Those are from top to bottom here. It is very strong overlap in all these LLM wrappers, all these startups that have hundreds of millions of dollars now to start building the technology they need. There is only moderate on the network side for one of them, but that is not the one we compete with on a daily basis, but that is a different conflict, without saying more than that. The next thing I want to talk about is the strategic review. Also important to note, J.P. Morgan, of course, is the number one tech M&A advisor in the world. There is some seriously heavy-duty people working on that together with us.

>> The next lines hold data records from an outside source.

/-! ### `State.setST` -/

@[simp] theorem State.setST_v (s : State) (b : Byte) : (s.setST b).v = s.v := rfl
@[simp] theorem State.setST_i (s : State) (b : Byte) : (s.setST b).i = s.i := rfl
@[simp] theorem State.setST_pc (s : State) (b : Byte) : (s.setST b).pc = s.pc := rfl
@[simp] theorem State.setST_stack (s : State) (b : Byte) : (s.setST b).stack = s.stack := rfl
@[simp] theorem State.setST_sp (s : State) (b : Byte) : (s.setST b).sp = s.sp := rfl
@[simp] theorem State.setST_dt (s : State) (b : Byte) : (s.setST b).dt = s.dt := rfl
@[simp] theorem State.setST_st (s : State) (b : Byte) : (s.setST b).st = b := rfl
@[simp] theorem State.setST_fb (s : State) (b : Byte) : (s.setST b).fb = s.fb := rfl
@[simp] theorem State.setST_mem (s : State) (b : Byte) : (s.setST b).mem = s.mem := rfl
@[simp] theorem State.setST_waitValid (s : State) (b : Byte) : (s.setST b).waitValid = s.waitValid := rfl
@[simp] theorem State.setST_waitX (s : State) (b : Byte) : (s.setST b).waitX = s.waitX := rfl
@[simp] theorem State.setST_keyPrev (s : State) (b : Byte) : (s.setST b).keyPrev = s.keyPrev := rfl
@[simp] theorem State.setST_booted (s : State) (b : Byte) : (s.setST b).booted = s.booted := rfl
@[simp] theorem State.setST_outcome (s : State) (b : Byte) : (s.setST b).outcome = s.outcome := rfl
@[simp] theorem State.setST_script (s : State) (b : Byte) : (s.setST b).script = s.script := rfl
@[simp] theorem State.setST_turn (s : State) (b : Byte) : (s.setST b).turn = s.turn := rfl

/-! ### `State.setFb` -/

@[simp] theorem State.setFb_v (s : State) (f : Framebuffer) : (s.setFb f).v = s.v := rfl
@[simp] theorem State.setFb_i (s : State) (f : Framebuffer) : (s.setFb f).i = s.i := rfl
@[simp] theorem State.setFb_pc (s : State) (f : Framebuffer) : (s.setFb f).pc = s.pc := rfl
@[simp] theorem State.setFb_stack (s : State) (f : Framebuffer) : (s.setFb f).stack = s.stack := rfl
@[simp] theorem State.setFb_sp (s : State) (f : Framebuffer) : (s.setFb f).sp = s.sp := rfl
@[simp] theorem State.setFb_dt (s : State) (f : Framebuffer) : (s.setFb f).dt = s.dt := rfl
@[simp] theorem State.setFb_st (s : State) (f : Framebuffer) : (s.setFb f).st = s.st := rfl
@[simp] theorem State.setFb_fb (s : State) (f : Framebuffer) : (s.setFb f).fb = f := rfl
@[simp] theorem State.setFb_mem (s : State) (f : Framebuffer) : (s.setFb f).mem = s.mem := rfl
@[simp] theorem State.setFb_waitValid (s : State) (f : Framebuffer) : (s.setFb f).waitValid = s.waitValid := rfl
@[simp] theorem State.setFb_waitX (s : State) (f : Framebuffer) : (s.setFb f).waitX = s.waitX := rfl
@[simp] theorem State.setFb_keyPrev (s : State) (f : Framebuffer) : (s.setFb f).keyPrev = s.keyPrev := rfl
@[simp] theorem State.setFb_booted (s : State) (f : Framebuffer) : (s.setFb f).booted = s.booted := rfl
@[simp] theorem State.setFb_outcome (s : State) (f : Framebuffer) : (s.setFb f).outcome = s.outcome := rfl
@[simp] theorem State.setFb_script (s : State) (f : Framebuffer) : (s.setFb f).script = s.script := rfl
@[simp] theorem State.setFb_turn (s : State) (f : Framebuffer) : (s.setFb f).turn = s.turn := rfl

/-! ### `State.setMem` -/

@[simp] theorem State.setMem_v (s : State) (m : Memory) : (s.setMem m).v = s.v := rfl
@[simp] theorem State.setMem_i (s : State) (m : Memory) : (s.setMem m).i = s.i := rfl
@[simp] theorem State.setMem_pc (s : State) (m : Memory) : (s.setMem m).pc = s.pc := rfl
@[simp] theorem State.setMem_stack (s : State) (m : Memory) : (s.setMem m).stack = s.stack := rfl
@[simp] theorem State.setMem_sp (s : State) (m : Memory) : (s.setMem m).sp = s.sp := rfl
@[simp] theorem State.setMem_dt (s : State) (m : Memory) : (s.setMem m).dt = s.dt := rfl
@[simp] theorem State.setMem_st (s : State) (m : Memory) : (s.setMem m).st = s.st := rfl
@[simp] theorem State.setMem_fb (s : State) (m : Memory) : (s.setMem m).fb = s.fb := rfl
@[simp] theorem State.setMem_mem (s : State) (m : Memory) : (s.setMem m).mem = m := rfl
@[simp] theorem State.setMem_waitValid (s : State) (m : Memory) : (s.setMem m).waitValid = s.waitValid := rfl
@[simp] theorem State.setMem_waitX (s : State) (m : Memory) : (s.setMem m).waitX = s.waitX := rfl
@[simp] theorem State.setMem_keyPrev (s : State) (m : Memory) : (s.setMem m).keyPrev = s.keyPrev := rfl
@[simp] theorem State.setMem_booted (s : State) (m : Memory) : (s.setMem m).booted = s.booted := rfl
@[simp] theorem State.setMem_outcome (s : State) (m : Memory) : (s.setMem m).outcome = s.outcome := rfl
@[simp] theorem State.setMem_script (s : State) (m : Memory) : (s.setMem m).script = s.script := rfl
@[simp] theorem State.setMem_turn (s : State) (m : Memory) : (s.setMem m).turn = s.turn := rfl

/-! ### `State.setStack` -/

@[simp] theorem State.setStack_v (s : State) (k : Vector Word 16) (p : Fin 17) : (s.setStack k p).v = s.v := rfl
@[simp] theorem State.setStack_i (s : State) (k : Vector Word 16) (p : Fin 17) : (s.setStack k p).i = s.i := rfl
@[simp] theorem State.setStack_pc (s : State) (k : Vector Word 16) (p : Fin 17) : (s.setStack k p).pc = s.pc := rfl
@[simp] theorem State.setStack_stack (s : State) (k : Vector Word 16) (p : Fin 17) : (s.setStack k p).stack = k := rfl
@[simp] theorem State.setStack_sp (s : State) (k : Vector Word 16) (p : Fin 17) : (s.setStack k p).sp = p := rfl
@[simp] theorem State.setStack_dt (s : State) (k : Vector Word 16) (p : Fin 17) : (s.setStack k p).dt = s.dt := rfl
@[simp] theorem State.setStack_st (s : State) (k : Vector Word 16) (p : Fin 17) : (s.setStack k p).st = s.st := rfl
@[simp] theorem State.setStack_fb (s : State) (k : Vector Word 16) (p : Fin 17) : (s.setStack k p).fb = s.fb := rfl
@[simp] theorem State.setStack_mem (s : State) (k : Vector Word 16) (p : Fin 17) : (s.setStack k p).mem = s.mem := rfl
@[simp] theorem State.setStack_waitValid (s : State) (k : Vector Word 16) (p : Fin 17) :
    (s.setStack k p).waitValid = s.waitValid := rfl
@[simp] theorem State.setStack_waitX (s : State) (k : Vector Word 16) (p : Fin 17) : (s.setStack k p).waitX = s.waitX :=
    rfl
@[simp] theorem State.setStack_keyPrev (s : State) (k : Vector Word 16) (p : Fin 17) :
    (s.setStack k p).keyPrev = s.keyPrev := rfl
@[simp] theorem State.setStack_booted (s : State) (k : Vector Word 16) (p : Fin 17) : (s.setStack k p).booted = s.booted :=
    rfl
@[simp] theorem State.setStack_outcome (s : State) (k : Vector Word 16) (p : Fin 17) :
    (s.setStack k p).outcome = s.outcome := rfl
@[simp] theorem State.setStack_script (s : State) (k : Vector Word 16) (p : Fin 17) : (s.setStack k p).script = s.script :=
    rfl
@[simp] theorem State.setStack_turn (s : State) (k : Vector Word 16) (p : Fin 17) : (s.setStack k p).turn = s.turn :=
    rfl

/-! ### `State.setWait` -/

@[simp] theorem State.setWait_v (s : State) (c : Bool) (x : Reg) (p : BitVec 16) : (s.setWait c x p).v = s.v := rfl
@[simp] theorem State.setWait_i (s : State) (c : Bool) (x : Reg) (p : BitVec 16) : (s.setWait c x p).i = s.i := rfl
@[simp] theorem State.setWait_pc (s : State) (c : Bool) (x : Reg) (p : BitVec 16) : (s.setWait c x p).pc = s.pc := rfl
@[simp] theorem State.setWait_stack (s : State) (c : Bool) (x : Reg) (p : BitVec 16) : (s.setWait c x p).stack = s.stack :=
    rfl
@[simp] theorem State.setWait_sp (s : State) (c : Bool) (x : Reg) (p : BitVec 16) : (s.setWait c x p).sp = s.sp := rfl
@[simp] theorem State.setWait_dt (s : State) (c : Bool) (x : Reg) (p : BitVec 16) : (s.setWait c x p).dt = s.dt := rfl
@[simp] theorem State.setWait_st (s : State) (c : Bool) (x : Reg) (p : BitVec 16) : (s.setWait c x p).st = s.st := rfl
@[simp] theorem State.setWait_fb (s : State) (c : Bool) (x : Reg) (p : BitVec 16) : (s.setWait c x p).fb = s.fb := rfl
@[simp] theorem State.setWait_mem (s : State) (c : Bool) (x : Reg) (p : BitVec 16) : (s.setWait c x p).mem = s.mem :=
    rfl
@[simp] theorem State.setWait_waitValid (s : State) (c : Bool) (x : Reg) (p : BitVec 16) :
    (s.setWait c x p).waitValid = c := rfl
@[simp] theorem State.setWait_waitX (s : State) (c : Bool) (x : Reg) (p : BitVec 16) : (s.setWait c x p).waitX = x :=
    rfl
@[simp] theorem State.setWait_keyPrev (s : State) (c : Bool) (x : Reg) (p : BitVec 16) : (s.setWait c x p).keyPrev = p :=
    rfl
@[simp] theorem State.setWait_booted (s : State) (c : Bool) (x : Reg) (p : BitVec 16) :
    (s.setWait c x p).booted = s.booted := rfl
@[simp] theorem State.setWait_outcome (s : State) (c : Bool) (x : Reg) (p : BitVec 16) :
    (s.setWait c x p).outcome = s.outcome := rfl
@[simp] theorem State.setWait_script (s : State) (c : Bool) (x : Reg) (p : BitVec 16) :
    (s.setWait c x p).script = s.script := rfl
@[simp] theorem State.setWait_turn (s : State) (c : Bool) (x : Reg) (p : BitVec 16) : (s.setWait c x p).turn = s.turn :=
    rfl

/-! ### `State.setOutcome` -/

@[simp] theorem State.setOutcome_v (s : State) (o : StepOutcome) : (s.setOutcome o).v = s.v := rfl
@[simp] theorem State.setOutcome_i (s : State) (o : StepOutcome) : (s.setOutcome o).i = s.i := rfl
@[simp] theorem State.setOutcome_pc (s : State) (o : StepOutcome) : (s.setOutcome o).pc = s.pc := rfl
@[simp] theorem State.setOutcome_stack (s : State) (o : StepOutcome) : (s.setOutcome o).stack = s.stack := rfl
@[simp] theorem State.setOutcome_sp (s : State) (o : StepOutcome) : (s.setOutcome o).sp = s.sp := rfl
@[simp] theorem State.setOutcome_dt (s : State) (o : StepOutcome) : (s.setOutcome o).dt = s.dt := rfl
@[simp] theorem State.setOutcome_st (s : State) (o : StepOutcome) : (s.setOutcome o).st = s.st := rfl
@[simp] theorem State.setOutcome_fb (s : State) (o : StepOutcome) : (s.setOutcome o).fb = s.fb := rfl
@[simp] theorem State.setOutcome_mem (s : State) (o : StepOutcome) : (s.setOutcome o).mem = s.mem := rfl
@[simp] theorem State.setOutcome_waitValid (s : State) (o : StepOutcome) : (s.setOutcome o).waitValid = s.waitValid :=
    rfl
@[simp] theorem State.setOutcome_waitX (s : State) (o : StepOutcome) : (s.setOutcome o).waitX = s.waitX := rfl
@[simp] theorem State.setOutcome_keyPrev (s : State) (o : StepOutcome) : (s.setOutcome o).keyPrev = s.keyPrev := rfl
@[simp] theorem State.setOutcome_booted (s : State) (o : StepOutcome) : (s.setOutcome o).booted = s.booted := rfl
@[simp] theorem State.setOutcome_outcome (s : State) (o : StepOutcome) : (s.setOutcome o).outcome = some o := rfl
@[simp] theorem State.setOutcome_script (s : State) (o : StepOutcome) : (s.setOutcome o).script = s.script := rfl
@[simp] theorem State.setOutcome_turn (s : State) (o : StepOutcome) : (s.setOutcome o).turn = s.turn := rfl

Of course, Redeye is the number 1 in the Nordics and has done several transactions in the Nordics and provides that Nordic spice that is needed and all the knowledge that is needed from a Nordic perspective in this, in this strategic re-review process. The strategic review process, I wanna share a few things around this because it has to do with financing, it has to do with the market interest as well. Let's start off with it is on track. It is taking some time, but it wasn't expected really to be much faster than that. There's high interest in the Teneo AI technology. This is a space that's hot. A lot of companies are looking at what to do now, especially since this has happened in February, March that I mentioned in the market.

It's the expansion of the service team for OpenAI and Claude. It's the McKinsey, Lilli, big, big, data breach. Then, of course, you have the 67%, 68%, 69% that we've seen on the τ-Voice index from several of the LLM wrappers. The primary goal is exit here. Today, the board has been shifting. The primary goal has gone sort of from finding a distribution channel as well to really doing an exit based on that market interest. We believe that that is the way to maximize shareholder value today. To go this alone, at the bottom right here, the standalone path is gonna require more, more than just interim financing. It's gonna require a lot more money coming in from shareholders.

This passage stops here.